## EXERCISE GOAL
Please repeat the lines below exactly. Begin with the line containing "carrier that waits" and go on through the line containing "match (s.rail n).carrier.waiting with".

## MATERIAL TO PROCESS
-- ==== Sys2Proof/Machine/Bell.lean ====
section
/-! DEFINITION. Machine/Bell.lean: the bell boundary (R19) and what falls on it: the epoch step of the ring, carrier starts, wear,
rotation and the lifetime counters. -/
namespace Sys2Proof.Machine

/-- A step of T is permitted (R342): every rail OFF or RETIRED, no swap and no activation pending. -/
def State.stepAllowed (s : State) : Bool :=
  (List.finRange 12).all (fun (n : Fin 12) => !s.live n) && s.rig.swap.isNone && s.flash.pendAct.isNone

/-- The step of T that the ring time asks of this member (R342). -/
def State.epochStep (s : State) : State :=
  if s.flag LY_STATUS.HEAD 0 || !s.lan.stamped || !s.lyUp then s
  else
    let q := s.ringStep
    if q.2 then s.raise LY_EVENT.SYNCERR 0
    else if q.1 = 0 then s
    else if s.stepAllowed then
      { s with skew := s.skew + q.1 }.modLan fun l => { l with ofs := l.ofs - 64 * q.1 }
    else s.raise LY_EVENT.TMIS 0

/-- The wear of the phases that are active on a running carrier (R190). (Log entry: 52 DESIGN CHOICE.) -/
def State.countWear (s : State) : State :=
  s.forPhases fun s p =>
    if s.phState p = phActive then
      match s.phRail p with
      | none => s
      | some n =>
        if (s.rail n).carrier.running then s.modPhase p fun x => { x with wear := satNat (2 ^ 44 - 1) (x.wear + 1) } else s
    else s

/-- What a bell boundary does for one rail: the rotation timer runs in REGULATE while RPER is not 0 (R189), and a carrier that waits
starts (R161). (Log entry: 35 DEDUCED.) -/
def State.railBell (s : State) (n : Fin 12) : State :=
  let s := s.modMan n fun m => { m with rotBell := if s.rst n = stRegulate ∧ s.fld RL_PMROT.RPER n ≠ 0 then m.rotBell + 1 else m.rotBell }
  match (s.rail n).carrier.waiting with
  | none => s
  | some w => if w ≤ s.now then s.carrierStart n else s

/-- The time out of deep standby, with the bells that passed in sleep, counts every 16 777 216 bells, and the energy meters are read
(R391). -/
def State.countBell (s : State) : State :=
  let k := s.flash.upBells + 1
  let s := s.modFlash fun f => { f with upBells := k % 16777216 }
  (if k < 16777216 then s else s.countLife 2 (k / 16777216)).readMeters

/-- BELL_BOUNDARY: a bell of 4096 ticks ends and the epoch counts up (R19). -/
def execBellBoundary (s : State) : Host.Outcome State Fault Refusal :=
  done s (
    if s.power.mode ≠ .running then s
    else
      let from_ := match s.time.lastBell with
        | some t => max s.now (t + 1)
        | none => max s.now 1
      let s := s.advance (s.nextGrid from_ 4096 0)
      let s := (s.modTime fun x => { x with lastBell := some s.now }).epochStep
      let s := s.respAll.countWear.forRails fun s n => s.railBell n
      s.driftCheck.countBell)

end Sys2Proof.Machine
end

## ANSWER BOX
/-- What a bell boundary does for one rail: the rotation timer runs in REGULATE while RPER is not 0 (R189), and a carrier that waits
starts (R161). (Log entry: 35 DEDUCED.) -/
def State.railBell (s : State) (n : Fin 12) : State :=
  let s := s.modMan n fun m => { m with rotBell := if s.rst n = stRegulate ∧ s.fld RL_PMROT.RPER n ≠ 0 then m.rotBell + 1 else m.rotBell }
  match (s.rail n).carrier.waiting with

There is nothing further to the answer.